Della organized the last significant Kurdish fashion show in Dubai under title of “Colour of Kurdistan” in January 2011. She collected fabrics around the Kurdistan and harmonised them in order to create past, present and future of the Kurdish fashion at the same time and on one design.

“Traditional Kurdish clothes were showed first then my designs were showed by Kurdish and Arabic models,” said Della.
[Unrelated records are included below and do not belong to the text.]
-- ==== Sys2Proof/Machine/BusMem.lean ====
section
/-! DEFINITION. Memory behind the Bus Matrix: the address map (R189), protection windows (R202 to R204),
the error logs (R200, R350), and a beat's effect at each memory target (R53, R54, R134, R160, R186). The
registers' part of it is in Machine/RegMap.lean. -/

namespace Sys2Proof.Machine

/-- The target a device address decodes to (R189); 15 is DEFAULT. -/
def targetOf (a : Nat) : Nat :=
  if a < 0x40000 then 12
  else if 0x100000 ≤ a ∧ a < 0x200000 then 11
  else if 0x10000000 ≤ a ∧ a < 0x12000000 then (a - 0x10000000) / 0x800000
  else if 0x20000000 ≤ a ∧ a < 0x21000000 then 4 + (a - 0x20000000) / 0x400000
  else if 0x30000000 ≤ a ∧ a < 0x30300000 then 8
  else if 0x38000000 ≤ a ∧ a < 0x38008000 then 9
  else if 0x40000000 ≤ a ∧ a < 0x40400000 then 10
  else if 0x50000000 ≤ a ∧ a < 0x60000000 then 13
  else 15

/-- A protection window in force after a reset (R204). -/
def winReset (w : Nat) : Win := if w = 0 then ⟨0, 0xFFFFF000#32, 0x80000003#32⟩ else {}

/-- A protection window in force. -/
def State.win (s : State) (m w : Nat) : Win := sget (winReset w) s.bmx.wins (m * 16 + w)

/-- Whether a window permits an access to bytes `lo` to `hi` (R202). -/
def Win.permits (w : Win) (hif guest write : Bool) (lo hi : Nat) : Bool :=
  bit w.attr 31 && decide (bits w.base 31 12 * 4096 ≤ lo ∧ hi < (bits w.limit 31 12 + 1) * 4096) &&
  (if hif && guest then bit w.attr (if write then 3 else 2) else bit w.attr (if write then 1 else 0))

/-- The protection check (R202), with the Owner's access to the BMX block (R204). -/
def State.permitted (s : State) (m : Nat) (guest write : Bool) (lo hi : Nat) : Bool :=
  (upTo 16).any (fun w => (s.win m w).permits (m == 6) guest write lo hi) ||
  (m == 6 && !guest && decide (0x50020000 ≤ lo ∧ hi < 0x50030000))

/-- An error in an error log (R200, R350): the master field `mm`, the cause, the target, the direction and the function. -/
def errWord (m mm : Nat) (guest write : Bool) (cause target : Nat) : Word :=
  setBits (setBits (setBits (setBit (setBit (setBit 0 31 true) 30 write) 29 (m == 6 && guest)) 23 20 cause) 19 16 target)
    11 8 mm

/-- An error response or a master reset (R200): counted, flagged and logged. -/
def State.busLog (s : State) (m : Nat) (guest write : Bool) (cause target addr : Nat) : State :=
  let s := (s.count BMX_ERR_CNT).raise BMX_INT 1#32
  if s.rdB BMX_ERRLOG 31 then s
  else (s.wr BMX_ERRLOG (errWord m m guest write cause target)).wr BMX_ERRADDR (BitVec.ofNat 32 addr)

/-- An error response (R200), for HIF under R350 too. -/
def State.busErr (s : State) (m : Nat) (guest write : Bool) (cause target addr : Nat) : State :=
  let s := s.busLog m guest write cause target addr
  if m = 6 then
    let s := (s.count HIF_ERR_CNT).raise HIF_INT 1#32
    if s.rdB HIF_ERRLOG 31 then s
    else (s.wr HIF_ERRLOG (errWord m 0 guest write cause target)).wr HIF_ERRADDR (BitVec.ofNat 32 addr)
  else s

/-- The strobed bytes of a beat, with their addresses. -/
def beatBytes (a : Nat) (strb : BitVec 32) (data : BitVec 256) : List (Nat × Byte) :=
  ((upTo 32).filter (fun i => strb.getLsbD i)).map (fun i => (a + i, data.extractLsb' (8 * i) 8))

/-- The 32 bytes of a beat's address as memory holds them. -/
def State.beatAt (s : State) (a : Nat) : BitVec 256 :=
  BitVec.ofNat 256 (ofLeBytes ((upTo 32).map (fun i => s.byte (a + i))))

/-- A fenced unit that a beat touches (R186). -/
def State.fencedHit (s : State) (a : Nat) (strb : BitVec 32) : Option Nat :=
  (upTo 32).findSome? (fun i =>
    if strb.getLsbD i then
      match unitAt (a + i) with
      | some u => if s.fenced u then some u else none
      | none => none
    else none)

/-- Whether strobes cover every group of `n` bytes of a beat whole or not at all (R53, R160). -/
def wholeGroups (n : Nat) (strb : BitVec 32) : Bool :=
  (upTo (32 / n)).all (fun g =>
    let on := (upTo n).filter (fun i => strb.getLsbD (g * n + i))
    on.isEmpty || on.length == n)

/-- Whether a sink index is allocated (R22). Indices 0x1310–0x13FF stand in no row of R22, neither allocated nor in
the reserved row; they are taken as reserved. DESIGN CHOICE: assumption 78. -/
def sinkAllocated (i : Nat) : Bool :=
  decide (i < 0x1300) || decide (0x1300 ≤ i ∧ i < 0x1310) || decide (0x1400 ≤ i ∧ i < 0x1D00)

/-- Reset value of a sink entry (R160). -/
def sinkReset : Word := 0x00400000#32

/-- The last value written to a sink entry (R160), and its value in force (R162). -/
def State.sinkWritten (s : State) (i : Nat) : Word := sget sinkReset s.router.written i
def State.sinkInForce (s : State) (i : Nat) : Word := sget sinkReset s.router.inForce i

/-- Write a sink entry; it comes into force at a boundary (R160, R162). -/
def State.writeSink (s : State) (i : Nat) (w : Word) : State :=
  if sinkAllocated i then
    { s with router := { s.router with written := sset sinkReset s.router.written i (w &&& 0x83FF3FFF#32),
                                       fresh := if s.router.fresh.contains i then s.router.fresh
                                                else s.router.fresh ++ [i] } }
  else s

/-- The 32-bit word of a beat at word position k. -/
def beatWord (data : BitVec 256) (k : Nat) : Word := data.extractLsb' (32 * k) 32

/-- A write beat at the sink table (R160). -/
def State.sinkBeat (s : State) (a : Nat) (strb : BitVec 32) (data : BitVec 256) : State × Bool :=
  if wholeGroups 4 strb then
    (s.each ((upTo 8).filter (fun k => strb.getLsbD (4 * k)))
      (fun s k => s.writeSink ((a - 0x38000000) / 4 + k) (beatWord data k)), false)
  else (s, true)

/-- A beat of an engine window in DMEM: two quads through the external access (R54). -/
def State.dmemBeat (s : State) (m a : Nat) (strb : BitVec 32) (data : BitVec 256) : State :=
  let e := (a - 0x20000000) / 0x80000
  let q := a % 0x80000 / 16
  s.each (upTo 2) (fun s i =>
    let st := strb.extractLsb' (16 * i) 16
    if st = 0 then s else s.extWrite m e (q + i) st (data.extractLsb' (128 * i) 128))

/-- The bundles of PMEM that a write beat changes, with their old contents for a fetch in the same cycle (R53). An
engine that runs nothing fetches nothing. -/
def State.noteOld (s : State) (a : Nat) (strb : BitVec 32) : State :=
  let e := (a - 0x20000000) / 0x80000
  let i := (a % 0x80000 - 0x40000) / 8
  let g := s.engAt e
  if g.runnable then
    let ks := (upTo 4).filter (fun k => strb.getLsbD (8 * k) &&
      !(g.pold.any (fun x => x.1 == s.now && x.2.1 == i + k)))
    s.setEng e { g with pold := g.pold ++ ks.map (fun k => (s.now, i + k, s.bundleAt e (i + k))) }
  else s

/-- A write beat at a memory target: its effect and whether the target answers with an error. Register
space is not reached here. A beat is one access for R186: each that touches a fenced unit is counted and logged by itself,
and changes nothing by itself. DESIGN CHOICE: assumption 97. -/
def State.memBeatWrite (s : State) (m a : Nat) (strb : BitVec 32) (data : BitVec 256) : State × Bool :=
  match s.fencedHit a strb with
  | some u => (s.fenceLog u m true, true)
  | none =>
    let put := { s with mem := (beatBytes a strb data).foldl (fun m x => putByte m x.1 x.2) s.mem }
    match targetOf a with
    | 12 | 15 | 13 => (s, true)
    | 8 => if 0x30200000 ≤ a then (s, true) else (put, false)
    | 9 => s.sinkBeat a strb data
    | 4 | 5 | 6 | 7 =>
      let o := a % 0x80000
      if o < 0x40000 then (s.dmemBeat m a strb data, false)
      else if o < 0x4C000 then
        (if wholeGroups 8 strb then ({ s.noteOld a strb with mem := put.mem }, false) else (s, true))
      else (s, true)
    | _ => (put, false)

/-- The words of the sink table in a beat (R160, R23). -/
def State.sinkRead (s : State) (a : Nat) : BitVec 256 :=
  BitVec.ofNat 256 (((upTo 8).map (fun k =>
    let i := (a - 0x38000000) / 4 + k
    (if sinkAllocated i then (s.sinkWritten i).toNat else 0) * 2 ^ (32 * k))).foldl (· + ·) 0)

/-- A read beat at a memory target: data, and whether the target answers with an error. A beat is one access for R186.
DESIGN CHOICE: assumption 97. -/
def State.memBeatRead (s : State) (m a : Nat) (strb : BitVec 32) : BitVec 256 × State × Bool :=
  match s.fencedHit a strb with
  | some u => (0, s.fenceLog u m false, true)
  | none =>
    match targetOf a with
    | 15 | 13 => (0, s, true)
    | 9 => (s.sinkRead a, s, false)
    | 4 | 5 | 6 | 7 =>
      let o := a % 0x80000
      if o < 0x40000 then
        let e := (a - 0x20000000) / 0x80000
        let q := o / 16
        let x := if strb.extractLsb' 0 16 = 0 then (0, s) else s.extRead m e q
        let y := if strb.extractLsb' 16 16 = 0 then (0, x.2) else x.2.extRead m e (q + 1)
        (y.1 ++ x.1, y.2, false)
      else if o < 0x4C000 then (s.beatAt a, s, false)
      else (0, s, true)
    | _ => (s.beatAt a, s, false)

/-- The beats that cover a run of bytes: block address, strobes, data (R191, R192). -/
def beatsOf (a : Nat) (bytes : List Byte) : List (Nat × BitVec 32 × BitVec 256) :=
  let lo := a / 32
  let hi := ceilDiv (a + bytes.length) 32
  (upTo (hi - lo)).map (fun k =>
    let b := (lo + k) * 32
    let ix := (upTo 32).filter (fun i => decide (a ≤ b + i ∧ b + i < a + bytes.length))
    (b, BitVec.ofNat 32 ((ix.map (fun i => 2 ^ i)).foldl (· + ·) 0),
     BitVec.ofNat 256 ((ix.map (fun i => (bytes.getD (b + i - a) 0).toNat * 2 ^ (8 * i))).foldl (· + ·) 0)))

/-- The first of causes 0x2 and 0x1 that keeps an access from its target (R200). -/
def State.denied (s : State) (m : Nat) (guest write : Bool) (lo hi : Nat) : Option Nat :=
  if !(s.permitted m guest write lo hi) then some 2
  else if targetOf lo = 15 || targetOf hi = 15 then some 1
  else none

/-- The transactions that move a run of bytes, as first address and length (R191): at most 16 beats, within a 4 KiB
page. -/
def runParts : Nat → Nat → Nat → List (Nat × Nat)
  | 0, _, _ => []
  | fuel + 1, a, n =>
    if n = 0 then []
    else
      let k := min n (min (4096 - a % 4096) (512 - a % 32))
      (a, k) :: runParts fuel (a + k) (n - k)

/-- The bytes of words, little-endian (R4). -/
def wordBytes (ws : List Word) : List Byte := ws.flatMap (fun w => leBytes 4 w.toNat)

/-- The words that little-endian bytes make. -/
def bytesWords : List Byte → List Word
  | a :: b :: c :: d :: rest => (d ++ c ++ b ++ a) :: bytesWords rest
  | _ => []

end Sys2Proof.Machine
end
She invited representatives of foreign countries, Journalists, fashion designers and representatives of textile sector.

“My aim was to present, not only fashion, Kurdish music, Kurdish cuisine and Kurdish art. A short film was screened. I wanted to show a small Kurdistan,” she said with a proud tone of voice.

“The fashion show in Dubai for me can be described as one of the highlights of my career. Not only was it a culmination of years of hard work and commitment on a personal level but it was also the first of its kind in an Arab country,” she added.

Della Murad was successful after a tough struggle. She fought both internal and external factors to stay on her own feet. She is a positive role model for Kurdish Women.

After interviewing I stepped toward Camden Town Station. It was still cold.